• [TASK]: Go through the records line by line from the top and repeat each one exactly, ending with the line that contains "The outcome is".

── DATA EXTRACT

-- ==== Sys2Proof/Tests/Slice0.lean ====
section
/-! SUPPORT. Small tests: ill-formed commands refused, bundle words written out from the spec's encoding, one step of each command on a small
state; and, for every statement with hypotheses, a state and operands that meet them (the theorems named wit_). -/

set_option Elab.async false

open Sys2Proof Sys2Proof.Machine

namespace Sys2Proof.Tests

/-! ## A small state -/

/-- The outcome is a next state that satisfies `p`. -/
def ends (o : Host.Outcome State Fault Refusal) (p : State → Bool) : Bool :=
  match o with
  | .next u => p u
  | _ => false

/-- A tile of an interior region. -/
def T : TileId := ⟨17, 2, 3⟩

/-- A tile of stage 0 in the middle of its program. -/
def tile0 : Tile := { stage := some 0, run := true, live := true, cycle := 100, pc := 6, nextPc := 7 }

/-- Every region powered, strokes running, and one tile in a crew. -/
def demo : State := {
  now := 1000000
  clk := { ticking := true, running := true, begun := true, easy := 0, tick := 900, stroke := 5, catchTick := 800 }
  tiles := [(T.key, tile0)]
  power := { pg := 0xFFFFFFFFFFFFFFFF, on := 0xFFFFFFFFFFFFFFFF }
  ref := { cur := 3, lock := true, locked := true } }

/-- The state with that tile in place of the other. -/
def put (x : Tile) : State := { demo with tiles := [(T.key, x)] }

/-- A flit head to the tile. -/
def head0 : FlitHead := { zeroHead with dreg := 17, dx := 2, dy := 3, sched := true, sreg := 18, sx := 1, sy := 1 }

/-! ## Ill-formed commands -/

/-- A tile below the last row of an edge region, of 8 rows. -/
theorem test_wf_tile : (Instr.li ⟨0, 2, 8⟩ 3 5).wf = false ∧ (Instr.li ⟨0, 2, 7⟩ 3 5).wf = true := by decide

/-- A flit whose body is not 128 bytes. -/
theorem test_wf_flit : (Instr.dataFlitAccept T { head := head0, body := [] }).wf = false ∧
    (Instr.flitReceive 17 2 3 { head := head0, body := [1] }).wf = false ∧ (Instr.dmaRead 0 { head := head0, body := [] } []).wf = false := by
  decide

/-- A cache write across a line, and one of more than a line. -/
theorem test_wf_cache : (Instr.cacheAccess T 120 (some (List.replicate 9 0))).wf = false ∧
    (Instr.cacheAccess T 120 (some (List.replicate 8 0))).wf = true := by decide

/-- A test-window row past the region's, and a mode that is not reserved. -/
theorem test_wf_window : (Instr.twRawRead 0 1 8 0 0 0).wf = false ∧ (Instr.twReservedMode 0 8).wf = false ∧
    (Instr.twReservedMode 0 9).wf = true := by decide

/-- A page past a tier channel's, a word past a page's, and a shard piece of another length. -/
theorem test_wf_tier : (Instr.tierPageRead 0 23437500 [] 0).wf = false ∧ (Instr.tierPatrol 0 [128] 0).wf = false := by decide

/-- More bytes than a bound are refused. -/
theorem upTo_long (n m : Nat) (h : n < m) : upTo n (List.replicate m 0) = false := by
  unfold upTo
  rw [List.length_replicate]
  exact decide_eq_false (by omega)

/-- A shard record longer than the longest, by either way in. -/
theorem test_wf_record : (Instr.shardRecordReceive 0 (List.replicate 4194353 0)).wf = false ∧
    (Instr.rdmaReadResponse 2 (List.replicate 4194353 0)).wf = false := by
  have h : upTo 4194352 (List.replicate 4194353 0) = false := upTo_long _ _ (by omega)
  simp only [Instr.wf, Instr.tile, h, Bool.and_false, and_self]

/-- A recovery message longer than a datagram carries. -/
theorem test_wf_datagram : (Instr.recoveryData 0 (List.replicate 1473 0)).wf = false := by decide +kernel

/-- A link past T95, a port past M0, and a flow block of another length. -/
theorem test_wf_links : (Instr.linkDown 96).wf = false ∧ (Instr.linkDown 95).wf = true ∧ (Instr.portLinkDown 9).wf = false ∧
    (Instr.flowDataBlock 0 []).wf = false := by decide

/-- A CAN frame of more than 8 bytes that is no FD frame, a nonce and an export record of other lengths. -/
theorem test_wf_frames : (Instr.canSegment 0x400 false false false false (List.replicate 9 0) none).wf = false ∧
    (Instr.attestationNonce []).wf = false ∧ (Instr.export_ []).wf = false := by decide

/-- VPHY stands in edge regions only. -/
theorem test_wf_domain : (Instr.overcurrentWarning 17 3 0).wf = false ∧ (Instr.overcurrentWarning 0 3 0).wf = true := by decide

/-- No command has bits in the table. -/
theorem test_no_word : decodeTableWord 32 0 = none ∧ (State.reset.withFetchWord 32 0).pending = [] := by decide

/-! ## Bundle words written out from the encoding (R189, R204, R211, R222, R230, R234, R242) -/

/-- LI s3, 5: OP 0x02 in [5:0], D in [9:6], IMM in [39:18]. -/
theorem test_word_li : decodeCtl T (0x02 + 3 * 2 ^ 6 + 5 * 2 ^ 18) = .li T 3 5 := by decide

/-- BDEC s2 to bundle 9: OP 0x0E, A in [13:10]. -/
theorem test_word_bdec : decodeCtl T (0x0E + 2 * 2 ^ 10 + 9 * 2 ^ 18) = .bdec T 2 9 := by decide

/-- LD v4 under p1 from s5 + 0x123, mode 2: PRED in [7:6], V in [12:8], A in [16:13], LINE in [31:17], EXT in [47:32]. -/
theorem test_word_ld : decodeLsu T (0x01 + 1 * 2 ^ 6 + 4 * 2 ^ 8 + 5 * 2 ^ 13 + 0x123 * 2 ^ 17 + 2 * 2 ^ 32) = .ld T 1 4 5 0x123 2 := by decide

/-- WSET 6: the set in [10:8], bank k of the set in [22+5k:18+5k]. -/
theorem test_word_wset : decodeLsu T (0x05 + 6 * 2 ^ 8 + 31 * 2 ^ 18) = .wset T 6 31 := by decide

/-- MUL: AROW in [13:8], X in [21:14], E in [31:22], FMT in [35:32], J in [38:36], INIT in [39]. -/
theorem test_word_mul : decodeMxu T (0x03 + 7 * 2 ^ 8 + 9 * 2 ^ 14 + 11 * 2 ^ 22 + 1 * 2 ^ 32 + 5 * 2 ^ 36 + 2 ^ 39) = .mul T 0 7 9 11 1 5 true := by
  decide

/-- VFMA v1, v2, v3, v4: D in [12:8], A in [17:13], B in [22:18], C in [27:23]. -/
theorem test_word_vfma : decodeVec T (0x04 + 1 * 2 ^ 8 + 2 * 2 ^ 13 + 3 * 2 ^ 18 + 4 * 2 ^ 23) = .vfma T 0 1 2 3 4 := by decide

/-- PACK: FMT in [21:18], MODE in [25:22], S in [29:26], IMM in [39:30]. -/
theorem test_word_pack : decodeRqu T (0x04 + 2 * 2 ^ 18 + 3 * 2 ^ 22 + 6 * 2 ^ 26 + 12 * 2 ^ 30) = .pack T 0 2 3 6 12 := by decide
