-- ==== Sys2Proof/Machine/Flags.lean ====
section
/-! DEFINITION. The conditions and outputs of the block, recomputed every cycle, none of them stored (10_state R17,
R22). There is no condition-code register and no command has a flag side effect. -/

namespace Sys2Proof.Machine

/-- The code of `PH` (R11). -/
def phaseCode : Phase → BitVec 3
  | .idle => 0
  | .start => 1
  | .bitLow => 2
  | .bitHigh => 3
  | .quiet => 4

/-- The input `rst` in this cycle (R22). -/
def State.rst (s : State) : Bool := decide (s.rstCycles ≠ 0)

/-- The output `busy` (R17, R22). -/
def State.busy (s : State) : Bool := decide (s.phase ≠ .idle)

/-- The output `cmd_ready`: idle and not in reset (R22, D9). -/
def State.cmdReady (s : State) : Bool := !s.busy && !s.rst

/-- The command word of an operation called by name; none for an operation that is no command (R51, R57). -/
def commandWordOf (i : Instr) : Option CommandWord :=
  match encode i with
  | some (.c32 w) => some w
  | _ => none

/-- The word the host presents in this cycle, issued as a word or called by name; `none` is `cmd_valid = 0` (R22). -/
def State.cmdPort (s : State) : Option CommandWord :=
  match s.queue with
  | .issue w :: _ => some w
  | .call i :: _ => commandWordOf i
  | _ => none

/-- The response presented in this cycle, `none` when `rsp_valid = 0` (R16, R81). -/
def State.response (s : State) : Option (BitVec 2 × BitVec 8) :=
  if s.rspValid then some (s.rspCode, s.rspData) else none

/-- The level of the line in this cycle, `LINE(n)`: `DOUT` where the block drives it, a free value where it does not
(R15, U9; log 11). -/
def State.line (s : State) : Bool := if s.doutOe then s.dout else Config.undrivenLevel s.freeIdx

/-- The range test of the guarded command: `pos < LIGHT_COUNT`, both 8-bit unsigned (R77, D33). -/
def State.inRange (s : State) (pos : Pos) : Bool := decide (pos.toNat < s.lightCount.toNat)

end Sys2Proof.Machine
end

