-- ==== Sys2Proof/Machine/Command.lean ====
section
/-! DEFINITION. The command words (41_frame R76 to R82): the effect of each in the cycle it is presented. The checks
come in the order of R130: legality, range, transmission. -/

namespace Sys2Proof.Machine

/-- SET_COLOR: transmits its frame, checks nothing (R76). -/
def execSetColor (pos : Pos) (intensity : Intensity) (color : Color) (s : State) : Out :=
  atPort s (s.startFrame (frameOf pos intensity color))

/-- SET_COLOR_IF_IN_RANGE: answers OUT_OF_RANGE without touching the line where `pos >= LIGHT_COUNT`, else as
SET_COLOR (R77). -/
def execSetColorIfInRange (pos : Pos) (intensity : Intensity) (color : Color) (s : State) : Out :=
  atPort s (if s.inRange pos then s.startFrame (frameOf pos intensity color) else s.respond .outOfRange 0)

/-- GET_LIGHT_COUNT: answers the light count; bits 27:0 are ignored (R78). -/
def execGetLightCount (_ignored : BitVec 28) (s : State) : Out :=
  atPort s (s.respond .done s.lightCount)

/-- An illegal word is consumed and answered ILLEGAL, nothing else (R53, R82). -/
def illegalWord (s : State) : Out := atPort s (s.respond .illegal 0)

/-- Reserved opcode 0 (R53). -/
def execReservedOp0 (_bits : BitVec 28) (s : State) : Out := illegalWord s

/-- Reserved opcode 4 (R53). -/
def execReservedOp4 (_bits : BitVec 28) (s : State) : Out := illegalWord s

/-- Reserved opcode 5 (R53). -/
def execReservedOp5 (_bits : BitVec 28) (s : State) : Out := illegalWord s

/-- Reserved opcode 6 (R53). -/
def execReservedOp6 (_bits : BitVec 28) (s : State) : Out := illegalWord s

/-- Reserved opcode 7 (R53). -/
def execReservedOp7 (_bits : BitVec 28) (s : State) : Out := illegalWord s

/-- A word with bit 31 set, whatever its opcode (R51, R53). -/
def execReservedRsv1 (_bits : BitVec 31) (s : State) : Out := illegalWord s

end Sys2Proof.Machine
end

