/-! ### Reset and pauses -/

/-- R145: a frame in flight is cut. -/
theorem test_reset_cuts :
    nextIs (step { inFlight .bitHigh 0x3FFFFFF 9 5 true with rstCycles := 2, doutOe := false })
      (fun t => decide (lineSide t = (0, 0, 0, false, .idle) ∧ t.doutOe = false ∧ t.rstCycles = 1)) = true := by decide
/-- R158: the host raises `rst` in a frame after it has waited. -/
theorem test_reset_in_frame :
    nextIs (step { inFlight .start 1 26 6 true with queue := [.reset 1 2] })
      (fun t => decide (t.queue = [.reset 0 2] ∧ t.rst = false ∧ t.tmr = 5)) = true ∧
    nextIs (step { inFlight .start 1 26 5 true with queue := [.reset 0 2] })
      (fun t => decide (t.queue = [] ∧ t.rst = true ∧ t.doutOe = false)) = true := by decide
/-- R22, R130: `rst` can be 1 in the cycle after an acceptance, with the response then presented, and after a pause. -/
theorem test_reset_after_acceptance :
    nextIs (step (hosted 50 [.issue 0x30000000, .reset 0 2]))
      (fun t => decide (t.rstCycles = 2 ∧ t.doutOe = false ∧ answer t = (true, 0, 50) ∧ t.queue = [])) = true ∧
    nextIs (step (hosted 50 [.pause 1, .reset 0 1])) (fun t => t.rst) = true := by decide
/-- R22: a command called by name is a word on the port; a bulk operation is none. -/
theorem test_cmdPort : (hosted 50 [.call (.setColor 5 0xCC 0x00F)]).cmdPort = some 0x105CC00F ∧
    (hosted 50 [.call (.fillRange 0 3 1 1)]).cmdPort = none ∧ (hosted 50 [.issue 7]).cmdPort = some 7 := by decide
/-- R23: the last cycle of reset is followed by cycle 0. -/
theorem test_reset_release :
    nextIs (step { inFlight .quiet 0 0 5 false with rstCycles := 1, doutOe := false })
      (fun t => decide (t = { ready 50 with freeIdx := 1 })) = true := by decide
/-- A pause of two cycles. -/
theorem test_pause : nextIs (step (hosted 50 [.pause 2])) (fun t => t.queue = [.pause 1]) = true ∧
    nextIs (step (hosted 50 [.pause 1])) (fun t => t.queue = []) = true := by decide

/-! ### Witnesses: the hypotheses of the statements can be met -/

theorem witness_ConstructionResetValues : create 7 50 TimingConfig.default params = .next (ready 50) := rfl

theorem witness_ZeroTimingIsRefused_zero :
    let t : TimingConfig := { TimingConfig.default with endLow := 0 }
    t.startHigh = 0 ∨ t.oneLow = 0 ∨ t.oneHigh = 0 ∨ t.zeroLow = 0 ∨ t.zeroHigh = 0 ∨ t.endLow = 0 := by decide

theorem witness_ZeroTimingIsRefused_ones :
    let t : TimingConfig := ⟨1, 1, 1, 1, 1, 1⟩
    t.startHigh ≠ 0 ∧ t.oneLow ≠ 0 ∧ t.oneHigh ≠ 0 ∧ t.zeroLow ≠ 0 ∧ t.zeroHigh ≠ 0 ∧ t.endLow ≠ 0 ∧
      1 ≤ params.ticksPerUs := by decide

theorem witness_ResetOverridesEverything : { ready 50 with rstCycles := 1 }.rstCycles ≠ 0 ∧
    { inFlight .start 0 26 5 true with queue := [.reset 0 1] }.rstCycles = 0 ∧
    { inFlight .start 0 26 5 true with queue := [.reset 0 1] }.busy = true ∧
    { inFlight .start 0 26 5 true with queue := [.reset 0 1] }.queue = .reset 0 1 :: [] ∧
    (hosted 50 [.issue 0x105CC00F, .reset 0 1]).cmdReady = true := by decide
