-- ==== Sys2Proof/Syntax.lean ====
section
/-! DEFINITION. The commands of the block, one constructor per row of `spec/opcode_table.json` (rule R61), and the
lines of a command listing with its pseudo-commands (rules R67 to R70). -/

namespace Sys2Proof

/-- The eight commands of rule R61, each with the operand that rule R62 takes from `ARG`. -/
inductive Instr where
  /-- `START` (rule R140): open a new session. -/
  | start
  /-- `APPEND b` (rule R100): absorb one message byte. -/
  | append (b : Byte)
  /-- `FINALIZE raw|hex` (rule R120): end the message; `raw = true` asks for the four words, `false` for hexadecimal. -/
  | finalize (raw : Bool)
  /-- `SEED_LEN_LO v` (rule R141): write `L[31:0]`. -/
  | seedLenLo (v : Word)
  /-- `SEED_LEN_HI v` (rule R142): write `L[63:32]`. -/
  | seedLenHi (v : Word)
  /-- `READ_STATUS` (rule R143). -/
  | readStatus
  /-- `READ_LEN_LO` (rule R144). -/
  | readLenLo
  /-- `READ_LEN_HI` (rule R145). -/
  | readLenHi
deriving DecidableEq, Repr

/-- One line of a command listing (rule R67), the three pseudo-commands of rules R68 to R70 among them. -/
inductive Line where
  /-- A mnemonic with its operand. -/
  | cmd (i : Instr)
  /-- `.word 0x…`: a raw 64-bit word, legal or not (rule R67). -/
  | word (w : Cmd)
  /-- `APPEND_BYTES b0, …, bk-1` (rule R68). -/
  | appendBytes (bs : List Byte)
  /-- `SEED_LEN v` (rule R69). -/
  | seedLen (v : Len)
  /-- `HASH raw|hex, b0, …, bk-1` (rule R70). -/
  | hash (raw : Bool) (bs : List Byte)
deriving DecidableEq, Repr

end Sys2Proof
end

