-- ==== Sys2Proof/Machine/Absorb.lean ====
section
/-! DEFINITION. Absorbing bytes (`41_absorb.md`): the rolling buffer, the block-fill detector, and `APPEND`. -/

namespace Sys2Proof.Machine

/-- The drain of a full block: one compression, the length counter up by 64, the buffer empty (rules R100 to R102). -/
def drain (s : State) : State := setN 0 (setLen (s.len + 64) (compressBuf s))

/-- The effect of `APPEND b` in an open session (rule R100): the byte at `buf[n]`, `n` up by one, and the block-fill detector
`n = 64`. The detector reads the sum before it is narrowed to the register's 6 bits. -/
def absorb (b : Byte) (s : State) : State :=
  let s' := setBuf (bufSet s.buf s.n b) s
  if s.n.toNat + 1 = 64 then drain s' else setN (s.n + 1) s'

/-- `APPEND b` (rule R100). -/
def execAppend (b : Byte) (s : State) : Host.Outcome State Fault Refusal :=
  .next (inSession (fun s => respondOk .empty (absorb b s)) s)

end Sys2Proof.Machine
end

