-- ==== Sys2Proof/Machine/Reference.lean ====
section
/-! DEFINITION. The message digest as a function of the whole message, independent of the buffer and of `FINALIZE`: the padded
message of rule R131, cut into blocks, folded with `Compress` from the initialization vector (rules R104, R131). -/

namespace Sys2Proof.Machine

/-- "the least number of `0x00` bytes that makes the length `56 mod 64`" after `len` bytes and the `0x80` (rule R131). -/
def zeroFill (len : Nat) : Nat := (119 - len % 64) % 64

/-- "the 8-byte little-endian bit-length `8|m| mod 2^64`" (rule R131). -/
def lengthField (len : Nat) : List Byte := (List.range 8).map fun k => BitVec.ofNat 8 (8 * len / 256 ^ k)

/-- The standard padded message (rule R131). -/
def padded (m : List Byte) : List Byte :=
  m ++ (0x80 : Byte) :: (List.replicate (zeroFill m.length) 0x00 ++ lengthField m.length)

/-- Bytes `64k .. 64k+63` of a byte string; only used where they exist. -/
def blockAt (l : List Byte) (k : Nat) : Block := Vector.ofFn fun i => l.getD (64 * k + i.val) 0x00

/-- The complete 64-byte blocks of a byte string, in order; an incomplete tail is left out. -/
def blocks (l : List Byte) : List Block := (List.range (l.length / 64)).map (blockAt l)

/-- The fold of `Compress` over the complete blocks of a byte string, starting from the initialization vector. -/
def digestOfBlocks (l : List Byte) : Acc := (blocks l).foldl compress iv

/-- The digest of a message (rule R131). -/
def md5 (m : List Byte) : Acc := digestOfBlocks (padded m)

end Sys2Proof.Machine
end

────

• [RESULT OF THIS TASK]:
-- ==== Sys2Proof/Tests/Slice0.lean ====
section
/-! SUPPORT. Small tests: ill-formed commands refused, bundle words written out from the spec's encoding, one step of each command on a small
state; and, for every statement with hypotheses, a state and operands that meet them (the theorems named wit_). -/

set_option Elab.async false

open Sys2Proof Sys2Proof.Machine

namespace Sys2Proof.Tests

/-! ## A small state -/

/-- The outcome is a next state that satisfies `p`. -/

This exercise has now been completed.